DESCRIPTION OF THE TASK:
With the string "omega" as the filter, copy each matching line from the records.

****************************************

/-- An interval with both its edges (R426): below the resolution, in range, or its stop first. -/
theorem intervalEnd_result {i : Nat} (hi : i < 4) (s : State) (a b : Edge) (t0 : Time) :
    let x := vget s.tdc.ch i
    let v := ((b.coarse : Int) - a.coarse) * 2500000 - (b.fine - a.fine)
    let t := intervalEnd i a t0 b s
    ∃ r, (vget t.tdc.ch i).result = some r ∧ r.time = t0 ∧ r.mode = fld x.cfg 18 17 ∧ r.count = x.number + 1 ∧ (vget t.tdc.ch i).armed = !bitAt x.cfg 19 ∧ (vget t.tdc.ch i).start = none ∧
      (v.natAbs < a.lsb → r.value = 0 ∧ bitAt r.flags 0 = true ∧ bitAt r.flags 1 = false) ∧
      (a.lsb ≤ v.natAbs → 0 ≤ v → r.value = roundDivI (v * 65536) 1000000 ∧ bitAt r.flags 0 = false ∧ bitAt r.flags 1 = false) ∧
      (a.lsb ≤ v.natAbs → v < 0 → bitAt x.cfg 16 = true → v.natAbs < 2500000 → r.value = roundDivI (v * 65536) 1000000 ∧ bitAt r.flags 1 = false) ∧
      (a.lsb ≤ v.natAbs → v < 0 → bitAt x.cfg 16 = false ∨ 2500000 ≤ v.natAbs → r.value = 0 ∧ bitAt r.flags 1 = true ∧ (vget t.tdc.ch i).orders = (x.orders + 1) % 2 ^ 32) := by
  dsimp only
  unfold intervalEnd
  rw [edgeAt_sub]
  generalize ((b.coarse : Int) - a.coarse) * 2500000 - (b.fine - a.fine) = v
  dsimp only
  by_cases hbelow : v.natAbs < a.lsb
  · rw [if_pos hbelow]
    obtain ⟨harmed, hstart, -, -, r, hr, ht, hm, hc, hv, h0, h1, -⟩ := tdcPlain_has hi 0 true 0 t0 s
    exact ⟨r, hr, ht, hm, hc, harmed, hstart, fun _ => ⟨hv, h0, h1⟩, fun h => absurd h (by omega), fun h => absurd h (by omega), fun h => absurd h (by omega)⟩
  rw [if_neg hbelow]
  by_cases hin : (decide (0 ≤ v) || (tSigned (vget s.tdc.ch i).cfg && decide (v.natAbs < 2500000))) = true
  · rw [if_pos hin]
    obtain ⟨harmed, hstart, -, -, r, hr, ht, hm, hc, hv, h0, h1, -⟩ := tdcPlain_has hi 0 false (roundDivI (v * 65536) 1000000) t0 s
    refine ⟨r, hr, ht, hm, hc, harmed, hstart, fun h => absurd h hbelow, fun _ _ => ⟨hv, h0, h1⟩, fun _ _ _ _ => ⟨hv, h1⟩, fun _ hneg hout => absurd hin ?_⟩
    rcases hout with hout | hout <;> simp [tSigned, hout, hneg]
  · rw [if_neg hin]
    obtain ⟨harmed, hstart, horders, -, r, hr, ht, hm, hc, hv, -, h1, -⟩ := tdcPlain_has hi 1 false 0 t0 s
    refine ⟨r, hr, ht, hm, hc, harmed, hstart, fun h => absurd h hbelow, fun _ hpos => absurd (by simp [hpos]) hin,
      fun _ _ hsigned hfine => absurd (by simp [tSigned, hsigned, hfine]) hin, fun _ _ _ => ⟨hv, h1, horders⟩⟩

section
variable {s : State} {i : Nat}

theorem intervalLate_idle (h : (vget s.tdc.ch i).start = none) (c : Nat) : intervalLate i c s = s := by
  simp [intervalLate, h]

theorem intervalLate_unarmed (h : (vget s.tdc.ch i).armed = false) (c : Nat) : intervalLate i c s = s := by
  unfold intervalLate
  dsimp only
  split
  · rw [if_neg (by simp [h])]
  · rfl

/-- No stop edge in 2^24 coarse periods: the interval overflows (R426). -/
theorem intervalLate_over {a : Edge} {t0 : Time} {c : Nat} (harmed : (vget s.tdc.ch i).armed = true) (hmode : fld (vget s.tdc.ch i).cfg 18 17 = 0)
    (hstart : (vget s.tdc.ch i).start = some (a, t0)) (hstop : (vget s.tdc.ch i).stop = none) (hlate : a.coarse + 2 ^ 24 < c) :
    intervalLate i c s = tdcPlain i 2 false 0 t0 s := by
  unfold intervalLate
  simp only [hstart]
  exact if_pos (by simpa [tMode, harmed, hmode, hstop] using hlate)

theorem tdcGateEnd_unarmed (h : (vget s.tdc.ch i).armed = false) : tdcGateEnd i s = s := by
  simp [tdcGateEnd, h]

/-- A gate with its first edge alone overflows (R427). -/
theorem tdcGateEnd_single {a : Edge} {t0 : Time} (harmed : (vget s.tdc.ch i).armed = true) (hmode : fld (vget s.tdc.ch i).cfg 18 17 = 2)
    (hstart : (vget s.tdc.ch i).start = some (a, t0)) (hgate : (vget s.tdc.ch i).gate = some (a, 1)) (hover : a.coarse + fld (vget s.tdc.ch i).cfg 39 24 * 400 ≤ 4 * s.cyc) :
    tdcGateEnd i s = tdcResult i 2 false 0 1 0 t0 s := by
  have hend : gateOver (vget s.tdc.ch i) (4 * s.cyc) = true := by
    unfold gateOver
    rw [hstart]
    exact decide_eq_true hover
  unfold tdcGateEnd
  rw [if_pos (by simp [harmed, tMode, hmode, hend])]
  unfold gateClose
  rw [hstart, hgate]
  exact if_pos rfl

theorem does_tdcGateEnd {a : Edge} {t0 : Time} (hi : i < 4) (harmed : (vget s.tdc.ch i).armed = true) (hmode : fld (vget s.tdc.ch i).cfg 18 17 = 2)
    (hstart : (vget s.tdc.ch i).start = some (a, t0)) (hgate : (vget s.tdc.ch i).gate = some (a, 1)) (hover : a.coarse + fld (vget s.tdc.ch i).cfg 39 24 * 400 ≤ 4 * s.cyc) :
    Does (.tdcGateEnd ⟨i, hi⟩) s fun t => ∃ r, (vget t.tdc.ch i).result = some r ∧ r.value = 0 ∧ r.count = 1 ∧ bitAt r.flags 2 = true ∧
      (vget t.tdc.ch i).overflows = ((vget s.tdc.ch i).overflows + 1) % 2 ^ 32 ∧ ({ t with tdc := s.tdc } : State).hush = s.hush := by
  have hrow := tdcGateEnd_single harmed hmode hstart hgate hover
  obtain ⟨y, hy⟩ := tdcResult_frame i 2 false 0 1 0 t0 s
  obtain ⟨-, -, -, hoverflows, r, hr, -, -, hc, hv, -, -, h2⟩ := tdcResult_has hi 2 false 0 1 0 t0 s
  rw [tdc_of_hush hy] at hr hoverflows
  refine does_tdc (t := tdcGateEnd i s) rfl (by rw [hrow]; exact hy) fun u hu hrest => ?_
  rw [hu]
  exact ⟨r, hr, hv, hc, h2, hoverflows, hrest⟩

theorem does_tdcIntervalOverflow {a : Edge} {t0 : Time} (hi : i < 4) (harmed : (vget s.tdc.ch i).armed = true) (hmode : fld (vget s.tdc.ch i).cfg 18 17 = 0)
    (hstart : (vget s.tdc.ch i).start = some (a, t0)) (hstop : (vget s.tdc.ch i).stop = none) (hlate : a.coarse + 2 ^ 24 < 4 * s.cyc) :
    Does (.tdcIntervalOverflow ⟨i, hi⟩) s fun t => ∃ r, (vget t.tdc.ch i).result = some r ∧ r.value = 0 ∧ r.time = t0 ∧ bitAt r.flags 2 = true := by
  obtain ⟨-, -, -, -, r, hr, ht, -, -, hv, -, -, h2⟩ := tdcPlain_has hi 2 false 0 t0 s
  refine does_row (t := intervalLate i (4 * s.cyc) s) rfl fun u hu => ⟨r, ?_, hv, ht, h2⟩
  rw [tdc_of_hush hu, intervalLate_over harmed hmode hstart hstop hlate]
  exact hr

end

/-! ### The FIFO (R353, R428) -/

section
variable {s : State} {i : Nat}

theorem fifoTake_room (hi : i < 4) (e : Edge) (h : (vget s.tdc.ch i).fifo.length < 1024) :
    (vget (fifoTake i e s).tdc.ch i).fifo = (vget s.tdc.ch i).fifo ++ [(s.cyc, intervalEntry s i e ((vget s.tdc.ch i).lostNow != 0))] := by
  unfold fifoTake
  dsimp only
  rw [if_pos h, vget_tdcMod hi]

/-- A full FIFO counts the loss (R428). -/
theorem fifoTake_full (hi : i < 4) (e : Edge) (h : (vget s.tdc.ch i).fifo.length = 1024) :
    (vget (fifoTake i e s).tdc.ch i).fifo = (vget s.tdc.ch i).fifo ∧ (vget (fifoTake i e s).tdc.ch i).fifoLost = ((vget s.tdc.ch i).fifoLost + 1) % 2 ^ 32 ∧
    (vget (fifoTake i e s).tdc.ch i).lostNow = (vget s.tdc.ch i).lostNow + 1 := by
  have hkeep : ∀ (b : Prop) [Decidable b] (src type unit : Nat) (d : Bytes) (u : State), (if b then raise src type unit d u else u).tdc = u.tdc := by
    intro b _ src type unit d u
    split
    · exact tdc_of_hush (raise_hush ..)
    · rfl
  unfold fifoTake
  dsimp only
  rw [if_neg (by omega), hkeep, vget_tdcMod hi]
  exact ⟨rfl, rfl, rfl⟩

theorem tdc_of_unrecorded {s t : State} (h : s.unrecorded = t.unrecorded) : s.tdc = t.tdc := by
  have htdc := tdc_of_hush (hush_of_unrecorded h {} {})
  exact htdc

@[simp] theorem tdcMod_counted (i : Nat) (f : TdcSt → TdcSt) (s : State) : (tdcMod i f s).counted = s.counted := rfl

theorem fifoDrain_empty (h : (vget s.tdc.ch i).fifo = []) : fifoDrain i s = s := by
  simp only [fifoDrain, h]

****************************************

REPLY TO THE TASK:
    exact ⟨r, hr, ht, hm, hc, harmed, hstart, fun _ => ⟨hv, h0, h1⟩, fun h => absurd h (by omega), fun h => absurd h (by omega), fun h => absurd h (by omega)⟩
  rw [if_neg (by omega), hkeep, vget_tdcMod hi]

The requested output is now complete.